Millenniumman (924859) | more than 7 years ago | (#17674024)

Um, that would that be a hard sell coming from them. The reason OpenOffice.org has that stupid .org at the end is because OpenOffice is held as a trademark by someone else. If "OpenOffice.org" does not infringe "OpenOffice", then "Office, Open XML" does not infringe "OpenOffice.org".

Please recommend compliance validation tools (3, Interesting)

statusbar (314703) | more than 7 years ago | (#17663596)

One of the things that bugs me are these 'enormous specifications' that are inconsistent. What we need is not just a document, but the tools necessary to verify a generated file. Not just for valid XML, but for all the little microsofty-bits hidden inside.

--jeffk++

Re:Please recommend compliance validation tools (4, Insightful)

Zaiff Urgulbunger (591514) | more than 7 years ago | (#17663846)

Microsoft isn't doing this for you silly! The whole intent is likely that it is *hard* for anyone to implement.

Re:Please recommend compliance validation tools (2, Insightful)

xenocide2 (231786) | more than 7 years ago | (#17664602)

On the contrary, when taking the article at face value, I think that the whole intent is to make it *easy* for Microsoft to implement the first time, because it's already done. This is of course backwards from how a community standard should work, it should be an effort that is repeatable. Instead we have whatever crap their contractors turned in, with apparent flaws turned into requirements. I doubt even Microsoft could write a second compatible handler for this document format. Well, perhaps instead of "on the contrary" I should say "to clarify"; the standard appears to be designed so that any implementation but the original is near impossible.

It sounds like pretty much like business as usual for MSFT, although describing in 6,000 pages how hard it would be to create an interoperating product is new. Their format is the standard, even the flaws that they didn't fix before release.

Re:Please recommend compliance validation tools (2, Insightful)

TheRaven64 (641858) | more than 7 years ago | (#17664728)

I am beginning to think that a requirement for anything being a standard should be two independent implementations (i.e. no shared code). I would even like to require that at least one be under a license no more restrictive than the 3-clause BSD license (GrokLaw FUD aside), and ideally MIT-licensed or Public Domain.

ODF has already been supported by several implementations, and some of these threw up some OpenOffice-isms; if the support had been finished before the standard had been finalised then this would have allowed them to be fixed.

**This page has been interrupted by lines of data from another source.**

-- ==== Sys2Proof/Tests/Slice0.lean ====
section
/-! SUPPORT. The model's own tests: ill-formed commands refused, one word of every command written out from the opcode
map, one small step per instruction with the spec's own numbers, and a witness for the hypotheses of every statement. -/

namespace Sys2Proof.Tests

-- Within this namespace theorems are checked one after another: many evaluations started side by side each take a
-- thread's stack, which together pass the memory limit of the check.
set_option Elab.async false

open Sys2Proof.Machine

/-! ### Well-formedness: one ill-formed command for each check (rule R88) -/

theorem test_fftR_reserved_buffer : (Instr.fftR 3#4).wellFormed = false := by decide
theorem test_fftC_reserved_destination : (Instr.fftC 3#4 0#4).wellFormed = false := by decide
theorem test_fftC_reserved_source : (Instr.fftC 0#4 15#4).wellFormed = false := by decide
theorem test_ifftN_reserved_destination : (Instr.ifftN 4#4 0#4).wellFormed = false := by decide
theorem test_ifftN_reserved_source : (Instr.ifftN 0#4 3#4).wellFormed = false := by decide
theorem test_winR_reserved_window : (Instr.winR 4#4).wellFormed = false := by decide
theorem test_winC_reserved_destination : (Instr.winC 3#4 0#4).wellFormed = false := by decide
theorem test_winC_reserved_window : (Instr.winC 0#4 4#4).wellFormed = false := by decide
theorem test_cmul_reserved_destination : (Instr.cmul 3#4 0#4).wellFormed = false := by decide
theorem test_cmul_reserved_source : (Instr.cmul 0#4 3#4).wellFormed = false := by decide
theorem test_lpDesign_reserved_bank : (Instr.lpDesign 4#4).wellFormed = false := by decide
theorem test_lpApply_reserved_bank : (Instr.lpApply 15#4).wellFormed = false := by decide

/-! ### Decoding: a word of every command, OPC in bits 31:24, WSEL 11:8, SRC 7:4, DST, BANK or FLAGS 3:0 (rules R86, R91) -/

theorem test_decode_nop : decode 0b00000000000000000000000000000000#32 = .ok .nop := rfl
theorem test_decode_init : decode 0b00000001000000000000000000000000#32 = .ok .init := rfl
theorem test_decode_sreset : decode 0b00000010000000000000000000000000#32 = .ok .sreset := rfl
theorem test_decode_fftR : decode 0b00010000000000000000000000000010#32 = .ok (.fftR 2#4) := rfl
theorem test_decode_fftC : decode 0b00010001000000000000000000100001#32 = .ok (.fftC 1#4 2#4) := rfl
theorem test_decode_ifftN : decode 0b00010010000000000000000000000010#32 = .ok (.ifftN 2#4 0#4) := rfl
theorem test_decode_winR : decode 0b00010011000000000000001000000000#32 = .ok (.winR 2#4) := rfl
theorem test_decode_winC : decode 0b00010100000000000000001100000010#32 = .ok (.winC 2#4 3#4) := rfl
theorem test_decode_cmul : decode 0b00010101000000000000000000010010#32 = .ok (.cmul 2#4 1#4) := rfl
theorem test_decode_lpDesign : decode 0b00100000000000000000000000000011#32 = .ok (.lpDesign 3#4) := rfl
theorem test_decode_lpApply : decode 0b00100001000000000000000000000001#32 = .ok (.lpApply 1#4) := rfl
theorem test_decode_rdSample : decode 0b00110000000000000000000000000000#32 = .ok .rdSample := rfl
theorem test_decode_rdCsample : decode 0b00110001000000000000000000000000#32 = .ok .rdCsample := rfl
theorem test_decode_demodStep : decode 0b01000000000000000000000000000000#32 = .ok .demodStep := rfl
theorem test_decode_corrStep : decode 0b01010000000000000000000000000000#32 = .ok .corrStep := rfl
theorem test_decode_headcmp : decode 0b01010001000000000000000000000000#32 = .ok .headcmp := rfl
theorem test_decode_findHdr : decode 0b01010010000000000000000000000000#32 = .ok .findHdr := rfl
theorem test_decode_rdHbit : decode 0b01100000000000000000000000001000#32 = .ok (.rdHbit 8#4) := rfl
theorem test_decode_rdSbit : decode 0b01100001000000000000000000001001#32 = .ok (.rdSbit 9#4) := rfl

theorem test_decode_reserved_opcode : decode 0x03000000#32 = .error .unknownOpcode := rfl
theorem test_decode_reserved_bit : decode 0x00001000#32 = .error .reservedBit := rfl
theorem test_decode_reserved_flag : decode 0x60000010#32 = .error .reservedBit := rfl
theorem test_decode_reserved_selector : decode 0x10000003#32 = .error .reservedSelector := rfl
theorem test_decode_bytes :
    decodeBytes [0x21#8, 0x00#8, 0x00#8, 0x11#8, 0xFF#8] = .ok (.fftC 1#4 2#4, [0xFF#8]) := rfl
theorem test_decode_table_word : decodeTableWord 32 0x11000021 = some (.fftC 1#4 2#4) := by decide

/-! ### Helpers -/

/-- The next state of an outcome. -/
def after : Host.Outcome State Fault Refusal → Option State
  | .next t => some t
  | .fault _ => none
  | .refused _ => none

/-- 16-bit mono, real mode, one header bit of one sample, K = 2. -/
def cfg : Cfg :=
  { Cfg.reset with
    sr := 32#32
    fmt := 16#32
    sps := 0x00010000#32
    hdrLen := 1#32
    symLen := 1#32
    bt := fhalf
    k := 2#32 }

/-- N = 4, M = 4, L = 1, K = 2. -/
def sizes : Sizes :=
  { Sizes.reset with
    n := 4#32
    log2n := 2#32
    m := 4#32
    l := 1#32
    k := 2#32
    decm := 1#32 }

/-- A session with three frames left. -/
def ready : State :=
  { State.reset with
    cfg := cfg
    size := sizes
    status := { Status.reset with session := .ready }
    run := { Run.reset with iqdcMaxCnt := 1#32 }
    source := ⟨[⟨0x4000#32, 0#32⟩, ⟨0xC000#32, 0#32⟩, ⟨0#32, 0#32⟩], false⟩ }

/-- `ready` with 8-bit stereo frames and IQ mode. -/
def readyIq : State :=
  { ready with
    cfg := { cfg with fmt := 0x108#32, mode := 1#32 }
    source := ⟨[⟨192#32, 64#32⟩, ⟨255#32, 0#32⟩], false⟩ }

/-- `ready` with other operands. -/
def withArgs (s : State) (a0 a1 : Word) : State := { s with arg := ⟨a0, a1, 0#32, 0#32⟩ }

/-- `ready` after the last frame. -/
def drained (s : State) : State := { s with srcPos := s.source.frames.length }

/-- A session ended by the end of the stream. -/
def ended (s : State) : State := { s with status := { s.status with session := .ended, eos := true } }

/-- A block in the fault state. -/
def faulted (s : State) : State := { s with status := { s.status with fault := true } }

/-- A block with a command running. -/
def busy (s : State) : State := { s with status := { s.status with busy := true } }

Re:Please recommend compliance validation tools (1)

bigpat (158134) | more than 7 years ago | (#17667202)

So you have been talking to the folks at the IETF have you?

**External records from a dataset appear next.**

-- ==== Sys2Proof/Word.lean ====
section
/-! DEFINITION. The word types of the machine (00_scope.md R10, R11): values are 8 or 16 bits wide,
and a few encoded fields are 2 or 3 bits wide. -/

namespace Sys2Proof

/-- A byte: the unit of memory, of the ports and of the instruction stream (R120, R127). -/
abbrev Byte := BitVec 8

/-- A machine word: a register, an offset, a segment value or a port number (R50, R54, R56, R120). -/
abbrev Word := BitVec 16

/-- A three-bit field: a register code, a group selector or an interrupt level (R215, R217, R850). -/
abbrev Bits3 := BitVec 3

/-- A two-bit field: the `mod` field of a ModRM byte (R217). -/
abbrev Bits2 := BitVec 2

end Sys2Proof
end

Describing exceptions doesn't make a standard. (4, Insightful)

splutty (43475) | more than 7 years ago | (#17663662)

Despite what Microsoft thinks and how they're been acting in the past with all their 'standards'; Describing all the exceptions doesn't make something a standard. Describing them in the context of a non-standardized environment, makes it even less so.

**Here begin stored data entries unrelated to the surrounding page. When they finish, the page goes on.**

-- ==== Sys2Proof/Syntax.lean ====
section
/-! DEFINITION. The syntax of one unit of the instruction stream (30_encoding.md): the register, segment
and effective-address operands, and one constructor for every encoding of the opcode map. Rows of
spec/opcode_table.json that differ only in a register or segment code held in the opcode byte (R210
`reg`, `sreg`), in the coprocessor opcode (R210 `esc`), in the ignored selector of an undocumented
alias (R240 U5, U6, U10) or in `w` and `d` of the meaningless D0-D3 /6 (U17) share one constructor,
with that code as an argument. The constructors without arguments stand last (the compiler bounds the
number of constructors with arguments that may come first). -/

namespace Sys2Proof

/-- The byte registers, in the order of their codes 0 to 7 (R52, R215). -/
inductive Reg8 where
  | al | cl | dl | bl | ah | ch | dh | bh
  deriving DecidableEq, Repr

/-- The word registers, in the order of their codes 0 to 7 (R52, R215). -/
inductive Reg16 where
  | ax | cx | dx | bx | sp | bp | si | di
  deriving DecidableEq, Repr

/-- The segment registers, in the order of their codes 0 to 3 (R54, R216). -/
inductive SReg where
  | es | cs | ss | ds
  deriving DecidableEq, Repr

/-- The base and index combinations, in the order of the `rm` codes 0 to 7 (R220). -/
inductive Base where
  | bxSi | bxDi | bpSi | bpDi | si | di | bp | bx
  deriving DecidableEq, Repr

/-- A memory operand of a ModRM byte (R220, R221). -/
inductive MemOp where
  /-- mod 00: no displacement. `ind .bp` has no encoding (R220: rm 110 is the direct form). -/
  | ind (b : Base)
  /-- mod 00, rm 110: a direct 16-bit offset. -/
  | direct (d : Word)
  /-- mod 01: an 8-bit displacement, sign-extended when the address is computed. -/
  | disp8 (b : Base) (d : Byte)
  /-- mod 10: a 16-bit displacement. -/
  | disp16 (b : Base) (d : Word)
  deriving DecidableEq, Repr

/-- The r/m operand of a ModRM byte: a register of the instruction's width (mod 11, R222) or memory. -/
inductive Rm (ρ : Type) where
  | reg (r : ρ)
  | mem (m : MemOp)
  deriving DecidableEq, Repr

/-- The eight binary ALU operations, in the order of their codes (R407). -/
inductive AluOp where
  | add | or | adc | sbb | and | sub | xor | cmp
  deriving DecidableEq, Repr

/-- The seven documented shifts and rotates (R510). -/
inductive ShiftKind where
  | rol | ror | rcl | rcr | shl | shr | sar
  deriving DecidableEq, Repr

/-- The sixteen conditions, in the order of their codes (R664). -/
inductive Cond where
  | jo | jno | jb | jnb | jz | jnz | jbe | ja | js | jns | jp | jnp | jl | jge | jle | jg
  deriving DecidableEq, Repr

Although I'm quite sure that Microsoft really doesn't give a and will push this through as 'their' standard that everyone else will have to adhere to to be able to do anything with Mickyshaft generated content anyway.

Whether ISO approves of this or not is inconsequential, the only thing that matters is that M$ can now say: Look, we proposed a standard, it's not our fault 'they' think it's not good enough.

Re:Describing exceptions doesn't make a standard. (2)

Gazzonyx (982402) | more than 7 years ago | (#17663784)

Whether ISO approves of this or not is inconsequential, the only thing that matters is that M$ can now say: Look, we proposed a standard, it's not our fault 'they' think it's not good enough.

My response: I proposed a rational solution for the tech department that I control - it's not my fault that we decided to go to another vendor when you no longer support Office2K. Google gives its love and regards. As does OpenOffice, MySQL, and Linux. Sincerely,

The guy who makes the tech decisions

Re:Describing exceptions doesn't make a standard. (2, Insightful)

suggsjc (726146) | more than 7 years ago | (#17667136)

It was mentioned before, but since the US gov't is their biggest customer. Until you are the "guy who makes the tech decisions" for them, M$ won't care about your response.

Idealism will only get you so far, especially when it squares off against practicality.

Re:Describing exceptions doesn't make a standard. (4, Insightful)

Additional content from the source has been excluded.